Job Persistence

An important feature of Accelerator is job persistence. After a job completes, its information remains in vovserver's memory until the job is forgotten, manually or automatically.

Jobs are automatically forgotten to limit vovserver memory consumption.
Note: The Accelerator default is to automatically forget jobs after a configurable time interval, as described in Automatic Forgetting.

You may override automatic forgetting by submitting jobs using the -keep or -keepfor options.

The benefits of job persistence:
  • You can re-execute a job using nc rerun jobID without the need to type the job command line again.
  • Duration information can be used to execute the job on the appropriate taskers (enough time left)
  • Commands are easily edited in the GUI or the browser UI
  • Preserves the job info for documentation and auditing
  • Jobs in vovserver memory have full information accessible via the VTK API
To enable persistence, use the -keep option when you submit the job, as shown below.
Important: Jobs submitted with this option remain in vovserver memory until they are explicitly forgotten, so there is a tradeoff vs. memory usage, and jobs should only be kept when needed.

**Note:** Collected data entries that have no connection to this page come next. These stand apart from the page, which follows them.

theorem sampled_rready (hf : s.fsm = .sampleLoop) (hph : s.seqPh = .read) :
    m.rready = decide (m.seqG.toNat = 11) := by
  have hg := gcnt_seqI h hf hph
  have hlt := h.granule
  cases hr with
  | sample => rw [hw.rready, readReadyAt_eq (by omega), hg, hp.seqG]
  | _ => simp_all

omit h hp in
theorem put_wready (hf : s.fsm = .sampleLoop) (hph : s.seqPh = .put) : m.wready = true := by
  cases hr with
  | put => exact hw.wready
  | _ => simp_all

/-- The entry that the uop has served is what the schedule has made it. -/
theorem entryInv_seqI (ha : Advances m t) (hb : t.busy = true) : EntryInv t s.seqI := by
  have hs := ((frameRegs_iff s).mp h).2
  have hm := seqInv_completed h hr hw hp
  have hfr : SameFrame s t :=
    ⟨ha.sameFrame.mode.trans hp.mode, ha.sameFrame.b.trans hp.b, ha.sameFrame.params.trans hw.params⟩
  have he : t.entry s.seqI = e := (ha.entry _).trans hw.entry
  have hv : varOfSubband t.mode t.b s.seqI = s.seqVar := by rw [hfr.mode, hfr.b]; rfl
  have stays (hc : m.fsm = .scaleSelect ∨ m.fsm = .scaleFactors ∨ m.fsm = .sampleLoop ∧ m.seqPh ≠ .read) :
      SamePosition s t s.seqI := (hp.samePosition _).trans (ha.samePosition hm hb (.inr hc))
  cases hr with
  | create hf =>
    obtain ⟨hj, hg⟩ := hp.seqI ▸ ha.created hm (hp.fsm.trans hf)
    exact .of_written he hj rfl hv.symm (created_fieldsOf _ _ _) (fun _ => by rw [hv]) hg.symm
  | alloc hf a0 a1 =>
    obtain ⟨hb', hj, hg⟩ := hp.seqI ▸ ha.allocated hm (hp.fsm.trans hf)
    have hfresh := (own_seqI h (by simp [hf])).2.1 (.inr ⟨hf, le_rfl⟩)
    rw [hfresh] at he
    refine .of_written he hj rfl hv.symm ?_ (fun ht => absurd ht hb') hg.symm
    rw [hfr.params]
    exact allocated_fieldsOf _ _ _ a0 a1
  | select hf => exact (hs _).of_same hfr (stays (.inl (hp.fsm.trans hf))) he
  | scale hf hx hy hmono =>
    have hpos := stays (.inr (.inl (hp.fsm.trans hf)))
    obtain ⟨⟨hvalid, hvar, hfields⟩, -, hg⟩ := own_seqI h (by simp [hf])
    have hj : s.seqI.toNat < s.createdCount := by rw [createdCount_later (by simp [hf])]; exact h.index
    refine .of_written he (hpos.created.mpr hj) hvalid (hvar.trans hv.symm) ?_
      (fun ht => ?_) (hg.trans (hpos.granules hj).symm)
    · rw [hfr.params]
      exact fieldsOf_channels hfields (hx.staysFit _) (hy.staysFit _) hmono
    · have := hpos.beforeAlloc ht
      simp [State.BeforeAlloc, hf] at this
  | sample hf hph hx hy hmono =>
    obtain ⟨hb', hj, hg⟩ := hp.seqI ▸ ha.sampled hm (hp.fsm.trans hf) (hp.seqPh.trans hph)
    obtain ⟨⟨hvalid, hvar, hfields⟩, -, -⟩ := own_seqI h (by simp [hf])
    have hcount := gcnt_seqI h hf hph
    refine .of_written he hj hvalid (hvar.trans hv.symm) ?_ (fun ht => absurd ht hb') ?_
    · rw [hfr.params]
      exact fieldsOf_channels hfields (hx.staysFit _) (hy.staysFit _) hmono
    · rw [hg, hp.seqG, ← hcount]
      exact toNat_nextGcnt (by have := h.granule; omega)
  | put hf hph => exact (hs _).of_same hfr (stays (.inr (.inr ⟨hp.fsm.trans hf, by simp [hp.seqPh, hph]⟩))) he
  | synth hf hph =>
    refine (hs _).of_same hfr (stays (.inr (.inr ⟨hp.fsm.trans hf, ?_⟩))) he
    rcases hph with hph | hph <;> simp [hp.seqPh, hph]

/-- A completed uop of the sequencer keeps the frame's registers as the schedule makes them. -/
theorem frameRegs_completed (hb : s.busy = true) (hb' : m.advance.busy = true) : m.advance.FrameRegs := by
  have hm := seqInv_completed h hr hw hp
  have ha := advances hm (by rw [State.busy, hp.fsm]; exact hb)
  refine (frameRegs_iff _).mpr ⟨ha.seqInv hm ?_ ?_ hb', fun j => ?_⟩
  · intro hf hph _
    exact sampled_rready h hr hw hp (hp.fsm.symm.trans hf) (hp.seqPh.symm.trans hph)
  · intro hph
    have hf : s.fsm = .sampleLoop := by
      by_contra hf
      simp [hp.seqPh ▸ (h.outside hf).1] at hph
    exact put_wready hr hw hf (hp.seqPh.symm.trans hph)
  by_cases hj : j = s.seqI
  · subst hj
    exact entryInv_seqI h hr hw hp ha hb'
  · have hpos := (hp.samePosition j).trans (ha.samePosition hm hb' (.inl (hp.seqI.symm ▸ hj)))
    refine (((frameRegs_iff s).mp h).2 j).of_same ?_ hpos ((ha.entry j).trans (hw.others j hj))
    exact ⟨ha.sameFrame.mode.trans hp.mode, ha.sameFrame.b.trans hp.b, ha.sameFrame.params.trans hw.params⟩

end Completed

/-! ## Every step -/

/-- The registers of s, with the host's signals, the grain, the ports and the uop begun of x. -/
def inSurroundings (s x : State) : State :=
  { s with
    outstanding := x.outstanding, inFlight := x.inFlight, pins := x.pins, inputs := x.inputs, budget := x.budget
    br := x.br, crc := x.crc, fa := x.fa, fb := x.fb, trace := x.trace }

theorem sampleInputs_inSurroundings (s : State) : s.sampleInputs = inSurroundings s s.sampleInputs := by
  unfold State.sampleInputs
  cases s.inputs <;> rfl

theorem frameRegs_inSurroundings {s : State} (h : s.FrameRegs) (x : State) : (inSurroundings s x).FrameRegs :=
  ⟨h.header, h.index, h.own, h.fresh, h.rest, h.lockstep, h.outside, h.granule, h.guarded, h.unguarded, h.readFlag,
    h.writeFlag, h.filterB⟩

/-- The frame that DECODE starts: no entry exists yet (43_frame_sequencer.md R161, R162). -/
theorem frameRegs_startFrame {s : State} (hv : frameValid s.pins.hdr.mode s.pins.hdr.n s.pins.hdr.b = true) :
    s.startFrame.FrameRegs := by
  have hn : 0 < s.pins.hdr.n.toNat := by
    simp only [frameValid, Bool.and_eq_true, decide_eq_true_eq] at hv
    exact hv.1.1
  refine (frameRegs_iff _).mpr ⟨⟨hv, hn, fun _ => ⟨rfl, rfl⟩, ?_, ?_, fun _ => rfl, nofun, nofun, nofun⟩, fun j => ?_⟩
  · simp
  · rintro (h | h) <;> cases h
  · exact ⟨nofun, nofun, fun _ => by rw [entry_startFrame], nofun⟩

/-- Each way of a step that the sequencer takes keeps the frame invariant. -/
theorem frameInv_runSampled {s t : State} (hs : s.FrameInv) (hd : s.drivenWord = none)
    (h : runSampled s = .next t) : t.FrameInv := by
  intro hb ho
  rcases runSampled_cases h with ⟨-, rfl⟩ | ⟨-, rfl⟩ | ⟨w, hw, -⟩ | ⟨u, hout, hu, rfl⟩ | ⟨w, -, h⟩
  · cases hb
  · exact hs hb ho
  · rw [hd] at hw; cases hw
  · have hbs := busy_of_nextUop hu
    have hreg := hs hbs hout
    rcases sequenced_cases hout hu with ⟨e, k, r, w, m, hr, hw, hp, h⟩ | h | ⟨x, p, h⟩ | ⟨f, p, h⟩
    · rw [h] at hb ⊢
      exact frameRegs_completed hreg hr hw hp hbs hb
    · simp [State.busy, h, Fsm.isBusy] at hb
    · rw [h] at ho; cases ho
    · rw [h]
      exact frameRegs_inSurroundings hreg { s.withPorts p with inFlight := some f }
  · rcases acceptWord_cases h with ⟨x, v, rfl⟩ | ⟨sel, crc, rfl⟩ | ⟨hv, rfl⟩ | ⟨x, v, rfl⟩
    · cases hb
    · cases hb
    · exact frameRegs_startFrame hv
    · cases hb

theorem frameInv_sampleInputs {s : State} (h : s.FrameInv) : s.sampleInputs.FrameInv := by
  have he := sampleInputs_inSurroundings s
  have ho : s.sampleInputs.outstanding = s.outstanding := by rw [s.sampleInputs_eq]
  intro hb hout
  rw [he] at hb ⊢
  exact frameRegs_inSurroundings (h hb (ho.symm.trans hout)) _

/-- Settles O51: the signals sampled, each way of the step keeps the invariant. -/
theorem everyStepKeepsFrameInv : Obligations.EveryStepKeepsFrameInv := fun _ _ hs hm h =>
  frameInv_runSampled (frameInv_sampleInputs hs) hm h

end Sys2Proof.Proofs
end

section
/-! PROOFS. Every step keeps BITCNT equal to the bits of the fields before SEQ (spec/30_encoding.md R85;
spec/10_state.md R35; spec/43_frame_sequencer.md R175). -/

namespace Sys2Proof.Proofs
open Sys2Proof Sys2Proof.Machine

/-! ## Sums over the entries -/

theorem sumEntries_zero (s : State) (f : SbEntry → Nat) : s.sumEntries f 0 = 0 := rfl

theorem sumEntries_succ (s : State) (f : SbEntry → Nat) (i : SbIdx) :
    s.sumEntries f (i.toNat + 1) = s.sumEntries f i.toNat + f (s.entry i) := by
  simp [State.sumEntries, subbands, List.range_succ]

/-- The sum looks at the first k entries only. -/
theorem sumEntries_congr {s t : State} {f : SbEntry → Nat} {k : Nat} (hk : k ≤ 32)
    (h : ∀ j : SbIdx, j.toNat < k → f (t.entry j) = f (s.entry j)) : t.sumEntries f k = s.sumEntries f k := by
  unfold State.sumEntries subbands
  rw [List.map_map, List.map_map]
  refine congrArg List.sum (List.map_congr_left fun j hj => ?_)
  have hj := List.mem_range.mp hj
  exact h _ (by rw [BitVec.toNat_ofNat]; omega)

theorem sumEntries_le {s : State} {f : SbEntry → Nat} {c : Nat} (hf : ∀ e, f e ≤ c) (k : Nat) :
    s.sumEntries f k ≤ k * c := by
  have h := List.sum_le_card_nsmul ((subbands k).map fun i => f (s.entry i)) c (by simp [hf])
  simpa [State.sumEntries, subbands] using h

theorem allocBits_le (e : SbEntry) : e.allocBits ≤ 8 := by
  unfold SbEntry.allocBits; split <;> omega

theorem nonzeroCode_le (a : BitVec 4) : nonzeroCode a ≤ 1 := by
  unfold nonzeroCode; split <;> omega

theorem scfBits_le (e : SbEntry) : e.scfBits ≤ 12 := by
  have h0 := nonzeroCode_le e.ch0.a
  have h1 := nonzeroCode_le e.ch1.a
  unfold SbEntry.scfBits; split <;> omega

theorem bitsOfCode_le (a : BitVec 4) : bitsOfCode a ≤ 16 := by
  unfold bitsOfCode; split <;> omega

theorem sampleBits_le (e : SbEntry) : e.sampleBits ≤ 32 := by
  have h0 := bitsOfCode_le e.ch0.a
  have h1 := bitsOfCode_le e.ch1.a
  unfold SbEntry.sampleBits; split <;> omega

/-- The bits of an entry depend on its variant and its codes alone. -/
theorem scfBits_congr {e e' : SbEntry} (hv : e'.var = e.var) (h0 : e'.ch0.a = e.ch0.a) (h1 : e'.ch1.a = e.ch1.a) :
    e'.scfBits = e.scfBits := by
  simp only [SbEntry.scfBits, hv, h0, h1]

theorem sampleBits_congr {e e' : SbEntry} (hv : e'.var = e.var) (h0 : e'.ch0.a = e.ch0.a)
    (h1 : e'.ch1.a = e.ch1.a) : e'.sampleBits = e.sampleBits := by
  simp only [SbEntry.sampleBits, hv, h0, h1]

theorem readWidth_eq {x : Chan} {p : OffsetVariant} (h : x.Allocated p) : readWidth x = bitsOfCode x.a := by
  unfold readWidth bitsOfCode
  split
  · rfl
  · exact (h.2.1 ‹_›).1

/-- SAMPLE asks for the bits that R85 counts, for W is the code and one (10_state.md R29). -/
theorem readWidths_eq {e : SbEntry} {p : OffsetVariant} (h : e.FieldsOf p) : readWidths e = e.sampleBits := by
  obtain ⟨h0, -, h1, -, -, -⟩ := h
  simp only [readWidths, SbEntry.sampleBits, readWidth_eq h0, readWidth_eq h1]
  cases e.var <;> rfl

/-! ## The bits up to and with the uop that SEQ names -/

/-- The bits consumed once the uop that SEQ names has completed, before SEQ moves (30_encoding.md R80, R85). -/
def bitsThrough (s : State) : Nat :=
  match s.fsm with
  | .allocate => s.sumEntries SbEntry.allocBits (s.seqI.toNat + 1)
  | .scaleSelect => s.sumEntries SbEntry.allocBits s.n.toNat
  | .scaleFactors =>
    s.sumEntries SbEntry.allocBits s.n.toNat + s.sumEntries SbEntry.scfBits (s.seqI.toNat + 1)
  | .sampleLoop =>
    s.sumEntries SbEntry.allocBits s.n.toNat + s.sumEntries SbEntry.scfBits s.n.toNat +
    s.seqG.toNat * s.sumEntries SbEntry.sampleBits s.n.toNat +
    s.sumEntries SbEntry.sampleBits (if s.seqPh = .read then s.seqI.toNat + 1 else s.n.toNat)
  | _ => 0

/-- BITCNT cannot wrap: a frame has fewer than 2^32 bits. -/
theorem bitsThrough_lt (s : State) : bitsThrough s < 2 ^ 32 := by
  have ha (k : Nat) := sumEntries_le (s := s) allocBits_le k
  have hs (k : Nat) := sumEntries_le (s := s) scfBits_le k
  have hm (k : Nat) := sumEntries_le (s := s) sampleBits_le k
  have hn := s.n.isLt
  have hi := s.seqI.isLt
  unfold bitsThrough
  split
  · have := ha (s.seqI.toNat + 1)
    omega
  · have := ha s.n.toNat
    omega
  · have := ha s.n.toNat
    have := hs (s.seqI.toNat + 1)
    omega
  · have hg : s.seqG.toNat * s.sumEntries SbEntry.sampleBits s.n.toNat ≤ 16 * (64 * 32) :=
      Nat.mul_le_mul (by omega) ((hm _).trans (by omega))
    have hp : (if s.seqPh = .read then s.seqI.toNat + 1 else s.n.toNat) ≤ 64 := by split <;> omega
    have := ha s.n.toNat
    have := hs s.n.toNat
    have := hm (if s.seqPh = .read then s.seqI.toNat + 1 else s.n.toNat)
    omega
  · omega

theorem bitsThrough_afterReads {s : State} (hf : s.fsm = .sampleLoop) (hp : s.seqPh ≠ .read) :
    bitsThrough s = s.sumEntries SbEntry.allocBits s.n.toNat + s.sumEntries SbEntry.scfBits s.n.toNat +
      s.seqG.toNat * s.sumEntries SbEntry.sampleBits s.n.toNat + s.sumEntries SbEntry.sampleBits s.n.toNat := by
  simp only [bitsThrough, hf, if_neg hp]

/-- SEQ's move counts nothing: what is consumed through one uop is consumed before the next (43_frame_sequencer.md
R175). -/
theorem Advances.bitsSoFar {s t : State} (ha : Advances s t) (h : SeqInv s) (hb : s.busy = true) :
    t.bitsSoFar = bitsThrough s := by
  cases ha with
  | next hi hp =>
    have hsucc := toNat_succ_seqI h hi
    have hsum (f : SbEntry → Nat) (k : Nat) : s.nextSubband.sumEntries f k = s.sumEntries f k := rfl
    cases hf : s.fsm
    case sampleLoop =>
      rcases hp hf with hph | hph <;> simp [State.bitsSoFar, bitsThrough, hf, hph, hsum, hsucc]
    case done => simp [State.busy, Fsm.isBusy, hf] at hb
    all_goals simp [State.bitsSoFar, bitsThrough, hf, hsum, hsucc]
  | toAllocate hf _ => simp [State.bitsSoFar, bitsThrough, hf, sumEntries_zero]
  | toSelect hf hi => simp only [State.bitsSoFar, bitsThrough, hf, hi]; rfl
  | pass hf _ => simp only [State.bitsSoFar, bitsThrough, hf]; rfl
  | mute hf _ => simp only [State.bitsSoFar, bitsThrough, hf]; rfl
  | toLoop hf hi =>
    simp [State.bitsSoFar, bitsThrough, hf, hi, sumEntries_zero]
    rfl
  | toPut hf hp hi =>
    simp [State.bitsSoFar, bitsThrough, hf, hp, hi]
    rfl
  | toSynA hf hp _ =>
    simp [State.bitsSoFar, bitsThrough, hf, hp]
    rfl
  | toSynB hf hp _ =>
    simp [State.bitsSoFar, bitsThrough, hf, hp]
    rfl
  | again hf hp hr =>
    have hph : s.seqPh ≠ .read := by rcases hp with hp | hp <;> simp [hp]
    have hthrough := bitsThrough_afterReads hf hph
    have hsofar : State.bitsSoFar { s with seqG := s.seqG + 1#4, seqPh := .read, seqI := 0#5 } =
        s.sumEntries SbEntry.allocBits s.n.toNat + s.sumEntries SbEntry.scfBits s.n.toNat +
          (s.seqG + 1#4).toNat * s.sumEntries SbEntry.sampleBits s.n.toNat := by
      simp only [State.bitsSoFar, hf]
      rfl
    rw [hthrough, hsofar, toNat_succ_seqG h]
    ring
  | finish hf hp hr =>
    have hph : s.seqPh ≠ .read := by rcases hp with hp | hp <;> simp [hp]
    have h11 : s.seqG.toNat = 11 := by simpa [hr] using h.readFlag hf hph
    have hthrough := bitsThrough_afterReads hf hph
    have hsofar : State.bitsSoFar { s with seqG := s.seqG + 1#4, fsm := .done } =
        s.sumEntries SbEntry.allocBits s.n.toNat +
          (s.sumEntries SbEntry.scfBits s.n.toNat + 12 * s.sumEntries SbEntry.sampleBits s.n.toNat) := by
      simp only [State.bitsSoFar, State.frameBits, h.guarded (.inr hf)]
      rfl
    rw [hthrough, hsofar, h11]
    ring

Keep Jobs for Longer than the Default

If your Accelerator administrator has arranged to support it, you may also use the -keepfor option when submitting jobs. This option takes a VOV timespec, e.g. 4h, 14d. Jobs will be automatically removed from the system when older than the specified age.

This is supported by a liveness script which examines the jobs in memory periodically. The example script may be found in $VOVDIR/etc/liveness/live_keepfor_jobs.tcl and should be copied into the Accelerator vovserver's 'tasks' subdirectory.

The scripts in the tasks subdirectory are triggered every vovserver update cycle, about once a minute. The -keepfor script uses a property KEEPFOR_LASTRUN_TS to record the last time it was active, and an optional KEEPFOR_FREQUENCY to determine how frequently to clean up kept jobs. The default is 1800s, or 30m. These properties are on the object having ID 1.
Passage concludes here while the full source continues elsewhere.